Little Rock's police chief sees the solutions to gun violence in a broad scope. Drug addiction, mental illness, poverty and other historical issues almost all intersect in the areas with high gun violence, said Chief Kenton Buckner.
"I don't think there's one law that we could come up with, or even a group of laws that would single-handedly reduce gun violence in our city or this country," Buckner said earlier this year. "So I think it needs to be a comprehensive approach to that."
The vast majority of gun owners are responsible, he said. Problems arise for authorities when those involved in gang activity or drug operations get ahold of firearms, he said.
That's what happened to Charles Colclasure, who was shot in Little Rock in 1989 when two teenagers tried to steal his car.
The teens were in the middle of a crime rampage, said Colclasure's wife, Elaine. She is the central Arkansas chapter leader for Parents of Murdered Children. The nonprofit provides support for people whose loved ones are homicide victims.
When her husband didn't return home that night, she and other family members started searching for him. She heard on the news that a body had been found in the river, and she just knew, she said.
"He was a good husband, he was a good father, he was a good son, a good brother, a good friend," Elaine Colclasure said. "When he was killed, it made a terrible impact on his family and my family."
At the time of his death, the couple had three daughters -- the oldest was completing her senior year at the University of Arkansas, Fayetteville and the youngest was 7.
Amy Stivers, another member of the support group, has spent the years since her daughter, Danick Adams, was shot to death immersed in homicide, watching true crime TV shows and trying to identify strategies investigators could use to discover who killed Adams in 2008.
Adams, 18, was walking out of a 24-hour gym with a friend early in the morning when a masked man asked for their money. Both girls complied. Then he asked for their car keys. Adams refused.

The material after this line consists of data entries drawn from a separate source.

/-- What PUSH does after its byte (40 R144). -/
theorem Agree.afterPush : Agree { s with LEN := s.LEN + 8, PH := phaseAfterPush s.CNT s.PH }
    { t with LEN := t.LEN + 8, PH := phaseAfterPush t.CNT t.PH } := by
  obtain ⟨hchain, hcnt, hlen⟩ := h.chain (by simp [hph])
  have hbuf := h.buf (.inl hph)
  have hph' : phaseAfterPush s.CNT s.PH = .parse ∨ phaseAfterPush s.CNT s.PH = .absorb := by
    rw [hph]
    exact (phaseAfterPush_absorb_cases s.CNT).imp And.right And.right
  exact { h with
    ph := by simp only [hcnt, h.ph]
    chain := fun _ => ⟨hchain, hcnt, congrArg (· + 8) hlen⟩
    buf := fun _ => hbuf
    work := fun hwork => by rcases hph' with hp | hp <;> simp [hp] at hwork
    words := fun hround => by rcases hph' with hp | hp <;> simp [hp] at hround }

/-- What FINAL does after its byte (41 R161). -/
theorem Agree.afterFinal : Agree { s with FIN := true, PH := .pad } { t with FIN := true, PH := .pad } :=
  { h with
    ph := rfl
    fin := rfl
    chain := fun _ => h.chain (by simp [hph])
    buf := fun _ => h.buf (.inl hph)
    work := by simp
    words := by simp }

end

/-- A permitted command reads only what its phase keeps in use. -/
theorem Agree.effectOf {i : Instr} (hp : Permitted i s.PH) (hroom : s.PH = .absorb → s.CNT.toNat < 64) :
    ∃ s' t', effectOf i s = .next s' ∧ effectOf i t = .next t' ∧ Agree s' t' := by
  cases i with
  | init => exact h.initEffect
  | push b =>
    obtain ⟨s', t', hs', ht', h', hph'⟩ := h.appendByte hp (hroom hp) b
    exact ⟨_, _, pushEffect_of_appendByte hs', pushEffect_of_appendByte ht', h'.afterPush hph'⟩
  | final =>
    obtain ⟨s', t', hs', ht', h', hph'⟩ := h.appendByte hp (hroom hp) 0x80
    exact ⟨_, _, finalEffect_of_appendByte hs', finalEffect_of_appendByte ht', h'.afterFinal hph'⟩
  | rdbyte k | rdhex k =>
    have hdone : s.PH = .done := hp
    obtain ⟨hchain, -⟩ := h.chain (by simp [hdone])
    exact ⟨_, _, rfl, rfl, hchain ▸ h.respond _⟩
  | rdstat => exact ⟨_, _, rfl, rfl, h.status ▸ h.respond _⟩

/-- Two states that agree accept the same words, with the same outcome. -/
theorem Agree.step_accept {w : CmdWord} {rest : List HostInput} (ha : s.accepts w rest)
    (hroom : s.PH = .absorb → s.CNT.toNat < 64) :
    ∃ s' t', step s = .next s' ∧ step t = .next t' ∧ Agree s' t' := by
  have hnext := h.deliver.setInputs rest
  have ha' := h.accepts ha
  cases hd : decode w with
  | malformed why => exact ⟨_, _, step_malformed ha hd, step_malformed ha' hd, hnext.raiseCmdError w _⟩
  | command i =>
    by_cases hp : Permitted i s.PH
    · obtain rfl := eq_encode_of_decode hd
      obtain ⟨s', t', hs', ht', h'⟩ := hnext.effectOf (i := i) hp hroom
      exact ⟨s', t', (step_permitted ha hp).trans hs', (step_permitted ha' (h.ph ▸ hp)).trans ht', h'⟩
    · exact ⟨_, _, step_not_permitted ha hd hp, step_not_permitted ha' hd (h.ph ▸ hp), hnext.raiseCmdError w _⟩

end
end

/-- Settles O39: both take the same reset, the same micro-step, the same word or the same pass. -/
theorem unspecifiedValuesAreNeverRead : Obligations.UnspecifiedValuesAreNeverRead := by
  intro s t hs h
  have hc := Inv_codesAssigned hs
  have hc' := h.codesAssigned hc
  have hin := h.inputs
  have busyStep (hb : s.busy = true) (hn : NoReset s.inputs) :
      ∃ s' t', step s = .next s' ∧ step t = .next t' ∧ Agree s' t' :=
    ⟨_, _, step_busy_noReset hc hb hn, step_busy_noReset hc' (h.busy ▸ hb) (hin ▸ hn),
      hin ▸ (h.deliver.setInputs _).microStep (Inv_setInputs_deliver hs _) hb⟩
  match hi : s.inputs, hb : s.busy with
  | .reset :: rest, _ =>
    exact ⟨_, _, step_reset hi, step_reset (hin ▸ hi), (h.setInputs rest).applyReset⟩
  | [], true | .idle :: _, true | .command _ :: _, true => exact busyStep hb (by simp [NoReset, hi])
  | [], false =>
    exact ⟨_, _, step_no_input hc hb hi, step_no_input hc' (h.busy ▸ hb) (hin ▸ hi), h.deliver⟩
  | .idle :: rest, false =>
    exact ⟨_, _, step_idle hc hb hi, step_idle hc' (h.busy ▸ hb) (hin ▸ hi), h.deliver.setInputs rest⟩
  | .command w :: rest, false => exact h.step_accept ⟨hc, ready_of_not_busy hc hb, hi⟩ (cnt_lt_of_absorb hs)

/-! ### Runs -/

/-- From a state that meets the invariants, runs keep the agreement. -/
theorem Agree.run {s t : State} (h : Agree s t) (hs : s.Inv) (n : Nat) :
    ∃ s' t', runFor n s = .next s' ∧ runFor n t = .next t' ∧ Agree s' t' := by
  induction n generalizing s t with
  | zero => exact ⟨s, t, rfl, rfl, h⟩
  | succ n ih =>
    obtain ⟨u, v, hu, hv, huv⟩ := unspecifiedValuesAreNeverRead s t hs h
    obtain ⟨s', t', hs', ht', h'⟩ := ih huv ((transition_of_step hu).inv hs)
    exact ⟨s', t', (runFor_succ hu).trans hs', (runFor_succ hv).trans ht', h'⟩

/-- Settles O40: in IDLE, states that differ only in what reset leaves unspecified agree on all that may be read, and their
runs keep that. -/
theorem unspecifiedResetValuesDoNotShow : Obligations.UnspecifiedResetValuesDoNotShow := by
  intro n l q w W buf cnt len rnd
  have hagree : Agree { State.reset with inputs := l } { State.reset with
      inputs := l, A := q.a, B := q.b, C := q.c, D := q.d, a := w.a, b := w.b, c := w.c, d := w.d,
      W := W, BUF := buf, CNT := cnt, LEN := len, RND := rnd } := by
    constructor <;> simp [State.reset]
  obtain ⟨s, t, hs, ht, h⟩ := hagree.run (Inv_of_reset_values rfl rfl rfl rfl rfl) n
  exact ⟨s, t, hs, ht, h.observed, h.faultLog, h.status, h.inputs⟩

end Sys2Proof.Machine
end

section
/-! PROOF. The engine's busy periods (70 R300), O42, and a run that has ended (70 R302), O48. -/

namespace Sys2Proof.Machine

/-! ### Runs on which the engine stays busy -/

/-- n steps from s end in t, and the engine is busy before each of them (10 R43). -/
structure BusyRun (n : Nat) (s t : State) : Prop where
  run : runFor n s = .next t
  busy : ∀ m, m < n → ∃ u, runFor m s = .next u ∧ u.busy = true

theorem BusyRun.trans {m n : Nat} {s t u : State} (h : BusyRun m s t) (h' : BusyRun n t u) : BusyRun (m + n) s u where
  run := by rw [runFor_add, h.run, andThen_next, h'.run]
  busy k hk := by
    rcases Nat.lt_or_ge k m with hlt | hge
    · exact h.busy k hlt
    · obtain ⟨j, rfl⟩ := Nat.exists_eq_add_of_le hge
      obtain ⟨v, hv, hb⟩ := h'.busy j (by omega)
      exact ⟨v, by rw [runFor_add, h.run, andThen_next, hv], hb⟩

/-- A micro-step, for a host that waits. -/
theorem BusyRun.microStep {s : State} (hc : s.CodesAssigned) (hb : s.busy = true) (hw : HostWaits s.inputs) :
    BusyRun 1 s (microStep s.deliver) where
  run := runFor_succ (step_busy hc hb hw)
  busy m hm := by
    obtain rfl := Nat.lt_one_iff.mp hm
    exact ⟨s, rfl, hb⟩

theorem roundsDone_busy (s : State) (k : Nat) : (roundsDone s k).busy = true := by
  rw [State.busy, roundsDone]
  split <;> rfl

/-- PARSE, the 64 rounds and ACCUM: the engine is busy throughout (70 R300). -/
theorem BusyRun.compression {s : State} (hc : s.CodesAssigned) (hph : s.PH = .parse) (hw : HostWaits s.inputs) :
    BusyRun 66 s (compressed s) where
  run := (ParsingRun.compression hc hph hw).run
  busy m hm := by
    have hb : s.busy = true := busy_eq_true.mpr (.inr (.inl hph))
    have hparse := BusyRun.microStep hc hb hw
    rw [microStep_parse (s := s.deliver) hph] at hparse
    have hrounds {k : Nat} (hk : k ≤ 64) : ParsingRun k (microParse s.deliver) [] (roundsDone (microParse s.deliver) k) :=
      .rounds (by simp) (by simp) (by simp) (by simpa using hc.ecode) (by simpa using hw) (by simp) hk
    cases m with
    | zero => exact ⟨s, rfl, hb⟩
    | succ k =>
      refine ⟨_, ?_, roundsDone_busy (microParse s.deliver) k⟩
      rw [Nat.add_comm, runFor_add, hparse.run, andThen_next, (hrounds (by omega)).run]

/-- PAD and the compression of the block it completes (41 R162). -/
theorem BusyRun.padBlock {s : State} (hc : s.CodesAssigned) (hph : s.PH = .pad) (hw : HostWaits s.inputs) :
    BusyRun 67 s (compressed (microPad s.deliver)) := by
  have hpad := BusyRun.microStep hc (busy_eq_true.mpr (.inl hph)) hw
  rw [microStep_pad (s := s.deliver) hph] at hpad
  exact hpad.trans (.compression ⟨by simp, by simpa using hc.ecode⟩ (by simp) (by simpa using hw))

The man shot her five times. Her death left other relatives to care for her baby daughter, Neveah.
Stivers, who grew up around guns, said she hates assault rifles and thinks guns should be kept off college campuses, out of classrooms and away from bars. She also thinks other controls could be put in place to keep people safer, such as requiring everyone who purchases a gun to submit to a background check.
Stivers said she thought red flag laws sounded beneficial, but she glanced over at Colclasure, asking the older woman to confirm her assertion that nothing will ever change.
"We've got too many people that are too attached to the NRA, and they'll all jump up and say 'You're going to take away our guns,'" Colclasure said, adding that many of those too close to the NRA are Arkansas legislators.
The two women -- along with Melinda Crowder, whose daughter was strangled in 2006 -- lean on one another. They attend sentencing and parole hearings with group members and have monthly support group meetings.
Stivers can list personal details about Crowder's daughter, Casey: she was a hunter, she was close to 5 feet tall, she was tough.
Both women look to Colclasure for guidance. She tells them to stop watching TV shows about murder. Stivers said she's tried, but always falls back into the habit.
"There's no such word as 'closure,'" Stivers said. "It never ends. ... I mean there's still going to be that empty chair at the table every single holiday that we have to remember. There's an empty chair there, and we know who goes there."
A detective picks up evidence markers after a September 2017 carjacking that ended with the fatal shooting of a Jacksonville man. The homicide added to Arkansas’ high rate of gun-related deaths per capita, which gun-control advocates say can be curbed with certain laws. Legislators and others say such laws wouldn’t prevent gun violence.
Elaine Colclasure, the chapter leader for Parents of Murdered Children in Little Rock, lost her husband to gun violence in 1989 when two teenagers tried to steal his car. Some members of her group say guns should be kept out of classrooms and away from bars.